Mr. Rankin. The hunting club that he belonged to, did it have an instructor in shooting the rifle?
Mrs. Oswald. I don't know but there should have been one.
Mr. Rankin. Now, he had to have a permit to purchase the rifle in Russia.
Mrs. Oswald. Yes; you can't possess a rifle without a—permission in the Soviet Union.
Mr. Rankin. Did he purchase the rifle from a government agency?
Mrs. Oswald. You buy these rifles in special stores, but to buy them you have to have a paper from the hunting club stating that you have the right to buy a rifle.
Mr. Rankin. And the authorized government official gave him authority to buy the gun through the hunting club?
Mrs. Oswald. The hunting club issues this permit. He used to clean the rifle but he never used it. It always hung on the wall.
Mr. Rankin. Mrs. Oswald, will you describe what you were saying off the record in regard to his going out to use the rifle in the country as distinguished from using it in the club?
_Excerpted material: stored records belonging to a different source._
-- ==== Sys2Proof/Machine/Signals.lean ====
section
/-! DEFINITION. Signals and the tick (R152 to R184, R440): tap ports, TAPRD, TAPWR, SIGINF, SLOTS, SIGRST, TICK, and the arrival of mirror
samples. -/

namespace Sys2Proof.Machine

/-! Ports (R177 to R179). -/

/-- A declared signal of the unit, else ILLEGAL_OPERAND (R177). -/
def withSignal (sig : Nat) (s : State) (k : SigDecl → Res) : Res :=
  match s.core.decl sig with
  | none => fault illegalOperand s
  | some d => k d

/-- TAPSET (R178). -/
def execTapset (o : XTs) (s : State) : Res :=
  begin o.qp [] s fun s => withSignal o.sig.toNat s fun d =>
    if o.lag.toNat ≥ d.lagLimit then fault lagOverrun s
    else ok s (·.push (.q o.q ⟨o.sig.toNat, o.lag.toNat, 0, 0⟩) 1)

/-- TAPSETX (R179). -/
def execTapsetx (o : XTx) (s : State) : Res :=
  begin o.qp [.x o.a] s fun s =>
    let a := s.core.x o.a
    let lag := (field a 0 24).toNat
    let slot := (field a 24 8).toNat
    let off : Int := (field a 32 5).toInt
    let g := (s.core.unit.map (·.members)).getD 1
    if s.core.xp o.a then fault poisonConsumed s
    else withSignal o.sig.toNat s fun d =>
      if field a 37 27 != 0 || slot ≥ d.slots then fault illegalOperand s
      else if off != 0 && (!d.written || off.natAbs ≥ g) then fault illegalOperand s
      else if lag ≥ d.lagLimit then fault lagOverrun s
      else if off != 0 && lag == 0 then fault lagZero s
      else ok s (·.push (.q o.q ⟨o.sig.toNat, lag, off, slot⟩) 1)

/-! TAPRD (R180, R440). -/

/-- The registers TAPRD or TAPWR names: an x register, or a group of v registers. -/
def tapRegs (d : Option SigDecl) (x : Bool) (r : RegNo) : List PDest :=
  if x then [.x r] else (List.range ((d.map (·.group)).getD 1)).map (fun j => .v (r + BitVec.ofNat 6 j))

/-- The size, part and group rules of R180. -/
def tapFits (d : SigDecl) (x : Bool) (part : Nat) (r : RegNo) : Bool :=
  if x then d.size == 8 && part == 0 else decide (d.size ≥ 16) && part < d.parts && r.toNat % d.group == 0

/-- A pending tap read. -/
def pendTap (d : SigDecl) (x : Bool) (r : RegNo) (k : ReqKind) (s : State) : Res :=
  ok s (fun c => { c with pipe := c.pipe.pend c.ctl.slot (tapRegs (some d) x r) false none k })

/-- An archive read of the share of the member on a core (R440): the entry of that share's table and its translation at issue, the data
later. An index below the reader's own floor reads the prime value (log 72). -/
def archiveTapRead (d : SigDecl) (t : Tap) (x : Bool) (r : RegNo) (part core : Nat) (i : Int) (s : State) : Res :=
  let m := s.coreOf core
  let off := part * d.partBytes
  if i < (s.core.slotState t.sig t.slot).floor then
    pendTap d x r (.lands (pieces d x r ((d.primeBytes.drop off).take d.partBytes) false)) s
  else if m.tablePending t.sig then stall s
  else match m.archiveVa d t.sig t.slot i.toNat with
    | .error sel => raise { accessFault pageFault 10 s.core.ctl.slot 0 false with va := sel } s
    | .ok va => match s.span m.asid va d.size .read with
      | .error (code, cause, _) => faultAt code cause va false false s
      | .ok rs =>
        let bs := rs.flatMap (fun e => (s.memAs (s.keyOf m.asid)).read e.1 e.2)
        let p := m.sig.poisoned t.sig t.slot i part || rs.any s.runPoisoned
        pendTap d x r (.lands (pieces d x r ((bs.drop off).take d.partBytes) p)) s

/-- A tap of another member's share (R159): read now where that share is sealed, else when it is. An archived sample is read from that
share's archive (R157), unless the skew has it in that share's ring still. An index below the reader's own floor at the tap's issue reads the
prime value: every member's floors move in one bundle, and the skew must change no value (R168, log 72). -/
def remoteTapRead (d : SigDecl) (t : Tap) (x : Bool) (r : RegNo) (part core : Nat) (i : Int) (s : State) : Res :=
  let m := s.coreOf core
  let off := part * d.partBytes
  if i < (s.core.slotState t.sig t.slot).floor then
    pendTap d x r (.lands (pieces d x r ((d.primeBytes.drop off).take d.partBytes) false)) s
  else if d.arch && t.lag ≥ d.depth && i ≤ (m.slotState t.sig t.slot).n - (d.depth : Int) then archiveTapRead d t x r part core i s
  else if i ≤ m.sealedIdx d t.sig t.slot then
    let (bs, p) := m.shareBytes d t.sig t.slot i off d.partBytes
    pendTap d x r (.lands (pieces d x r bs p)) s
  else pendTap d x r (.remoteTap core t.sig t.slot i part x r) s

/-- TAPRD (R180). -/
def execTaprd (o : XTap) (s : State) : Res :=
  let port := s.core.q o.q
  let part := o.part.toNat
  begin o.qp (tapRegs (port.bind (fun t => s.core.decl t.sig)) o.x o.d) s fun s =>
    match port with
    | none => fault illegalOperand s
    | some t => withSignal t.sig s fun d =>
      if !(tapFits d o.x part o.d) then fault illegalOperand s
      else match s.core.tapRead t (part * d.partBytes) d.partBytes with
        | .bytes bs p => ok s (fun c => (pieces d o.x o.d bs p).foldl (fun c l => c.push l 4) c)
        | .wait => stall s
        | .bad code => fault code s
        | .remote core i => remoteTapRead d t o.x o.d part core i s
        | .archive i => archiveTapRead d t o.x o.d part s.core.id i s

/-! TAPWR (R160, R175, R181). -/

/-- The sources of a TAPWR: bytes, poison, and whether every v tag suits. -/
def Core.tapSource (c : Core) (d : SigDecl) (x : Bool) (a : RegNo) : List Byte × Bool × Bool :=
  if x then (bytesOf (c.x a) 8, c.xp a, true)
  else
    let rs := (List.range d.group).map (fun j => c.v (a + BitVec.ofNat 6 j))
    ((rs.flatMap (fun r => bytesOf r.bits 512)).take d.partBytes, rs.any (·.poison), d.tag == tBITS || rs.all (·.tag == d.tag))

/-- A part of the current sample written: its bytes with an undo record, its written bit, its poison (R160, R161, R175). -/
def Core.writePart (c : Core) (d : SigDecl) (t : Tap) (part : Nat) (bs : List Byte) (p : Bool) : Core :=
  let n := (c.slotState t.sig t.slot).n
  let c := c.storeBed (d.pos t.slot n + part * d.partBytes) bs
  let u := c.sig.modSlot t.sig t.slot (fun g => { g with written := g.written ||| BitVec.ofNat 8 (2 ^ part) })
  { c with sig := u.setPoison t.sig t.slot n part p }

/-- TAPWR (R181). -/
def execTapwr (o : XTw) (s : State) : Res :=
  let port := s.core.q o.q
  let part := o.part.toNat
  begin o.qp (tapRegs (port.bind (fun t => s.core.decl t.sig)) o.x o.a) s fun s =>
    match port with
    | none => fault illegalOperand s
    | some t => withSignal t.sig s fun d =>
      let c := s.core
      if !(tapFits d o.x part o.a) || t.lag != 0 || t.off != 0 || !d.written then fault illegalOperand s
      else if !(c.pendingNow d t.sig t.slot) then fault offRateWrite s
      else
        let (bs, p, tags) := c.tapSource d o.x o.a
        if !tags then fault formatMismatch s
        else if p && d.kind == 3 then fault poisonConsumed s
        else if c.tileHolds (d.pos t.slot (c.slotState t.sig t.slot).n + part * d.partBytes) d.partBytes true then stall s
        else withUndo s fun s => ok s (·.writePart d t part bs p)

/-! SIGINF, SLOTS, SIGRST (R182 to R184). -/

/-- The item of SIGINF (R182). -/
def Core.sigItem (c : Core) (d : SigDecl) (sig slot item : Nat) : Word :=
  let n := (c.slotState sig slot).n
  match item with
  | 0 => BitVec.ofInt 64 n
  | 1 => boolW 64 (c.pendingNow d sig slot)
  | 2 => BitVec.ofInt 64 (n + 1)
  | 3 => BitVec.ofInt 64 (if d.kind == 0 then n else ((c.sig.st[sig]?).map (·.arr)).getD (-1))
  | _ => BitVec.ofNat 64 (d.div + d.phase * 2 ^ 16 + d.depth * 2 ^ 32 + d.sizek * 2 ^ 48 + (if d.fault then 2 ^ 52 else 0)
      + d.kind * 2 ^ 53 + (if d.arch then 2 ^ 55 else 0))

/-- SIGINF (R182). -/
def execSiginf (o : XSi) (s : State) : Res :=
  begin o.qp [.x o.a, .x o.d] s fun s =>
    let a := s.core.x o.a
    if s.core.xp o.a then fault poisonConsumed s
    else withSignal o.sig.toNat s fun d =>
      if a.toNat ≥ d.slots then fault illegalOperand s
      else writeX o.d (s.core.sigItem d o.sig.toNat a.toNat o.item.toNat) false 4 s

/-- What SLOTS shares among its kinds: the operand's poison, and an archived OWN signal (R183). -/
def slotsOn (o : XSl) (s : State) (k : SigDecl → Word → State → Res) : Res :=
  begin o.qp [.x o.a] s fun s =>
    if s.core.xp o.a then fault poisonConsumed s
    else withSignal o.sig.toNat s fun d =>
      if d.kind != 0 || !d.arch then fault illegalOperand s else k d (s.core.x o.a) s

/-- A change asked for, that the next TICK applies (R183). -/
def Core.askSlots (c : Core) (ch : SlotChange) : Core := { c with sig := { c.sig with changes := c.sig.changes ++ [ch] } }

/-- SLOTS.sel (R183). -/
def execSlotsSel (o : XSl) (s : State) : Res :=
  slotsOn o s fun d a s =>
    if field a 0 5 != 0 then fault illegalOperand s
    else match bedPlain s.core a.toNat 32 false with
      | .bad code => fault code s
      | .redirect _ => fault illegalOperand s
      | .bed off =>
        let mask : BitVec 256 := BitVec.ofNat 256 ((s.seenBed s.core.id).readNat off 32)
        if s.core.tileHolds off 32 false then stall s
        else if mask.toNat ≥ 2 ^ d.slots then fault illegalOperand s
        else ok s (·.askSlots (.sel o.sig.toNat mask))

/-- SLOTS.clr (R183). -/
def execSlotsClr (o : XSl) (s : State) : Res :=
  slotsOn o s fun d a s =>
    if a.toNat ≥ d.slots then fault illegalOperand s else ok s (·.askSlots (.clr o.sig.toNat a.toNat))

/-- SLOTS.one (R183). -/
def execSlotsOne (o : XSl) (s : State) : Res :=
  slotsOn o s fun d a s =>
    if a.toNat ≥ d.slots then fault illegalOperand s else ok s (·.askSlots (.one o.sig.toNat a.toNat))

/-- The floor of every slot of a signal moved (R184). -/
def Core.resetFloor (c : Core) (d : SigDecl) (sig : Nat) : Core :=
  { c with sig := { c.sig with st := c.sig.st.modify sig (fun g => { g with
      slots := g.slots.map (fun t => { t with floor := if d.advances c.sys.tick.toNat && t.sel then t.n else t.n + 1 }) }) } }

/-- SIGRST (R184). -/
def execSigrst (o : XSr) (s : State) : Res :=
  begin o.qp [] s fun s =>
    if !s.core.sys.priv then fault privilege s
    else withSignal o.sig.toNat s fun d =>
      if !d.written then fault illegalOperand s
      else ok s (·.resetFloor d o.sig.toNat)

/-! TICK (R162 to R167, R173, R176, R319). -/

/-- The signals a core's unit declares, with their indices. -/
def Core.declared (c : Core) : List (Nat × SigDecl) :=
  (c.sig.decls.zip (List.range c.sig.decls.length)).filterMap (fun e => e.1.map (fun d => (e.2, d)))

/-- The slots of a signal. -/
def SigDecl.slotList (d : SigDecl) : List Nat := List.range d.slots

/-- A slot as the changes asked for leave it (R183): the last selection stands, every restart applies. -/
def applyChanges (chs : List SlotChange) (sig slot : Nat) (t : SlotState) : SlotState :=
  chs.foldl (fun t ch => match ch with
    | .sel g m => if g == sig then { t with sel := m.getLsbD slot } else t
    | .one g k => if g == sig then { t with sel := k == slot } else t
    | .clr g k => if g == sig && k == slot then { t with n := -1 } else t) t

/-- Whether some part of a sample that FAULT guards is unwritten (R161, R162). -/
def Core.unwritten (c : Core) : Bool :=
  c.declared.any (fun (sig, d) => d.written && d.fault && d.slotList.any (fun k =>
    c.pendingNow d sig k && (c.slotState sig k).written != d.allParts))

/-- The selector of the first block that the next tick's write-back after it would miss (R162, R404). -/
def Core.missingBlock (c : Core) : Option Word :=
  c.declared.findSome? (fun (sig, d) =>
    if !d.arch || !(d.advances (c.sys.tick.toNat + 1)) then none
    else d.slotList.findSome? (fun k =>
      let t := applyChanges c.sig.changes sig k (c.slotState sig k)
      let i := t.n + 1 - (d.depth : Int)
      if !t.sel || i < 0 then none
      else match c.archiveVa d sig k i.toNat with
        | .error w => some w
        | .ok _ => none))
Mrs. Oswald. We all went out together in a group of boys and girls in order to get—to swim a little and to get a suntan. It was a lake which is just on the edge of town not far from Minsk, and the men had guns, and they all went out to try to shoot some kind of rabbit or bird or something like that, and the men went off together and I heard several shots and they came back and they hadn't caught anything so we laughed at it.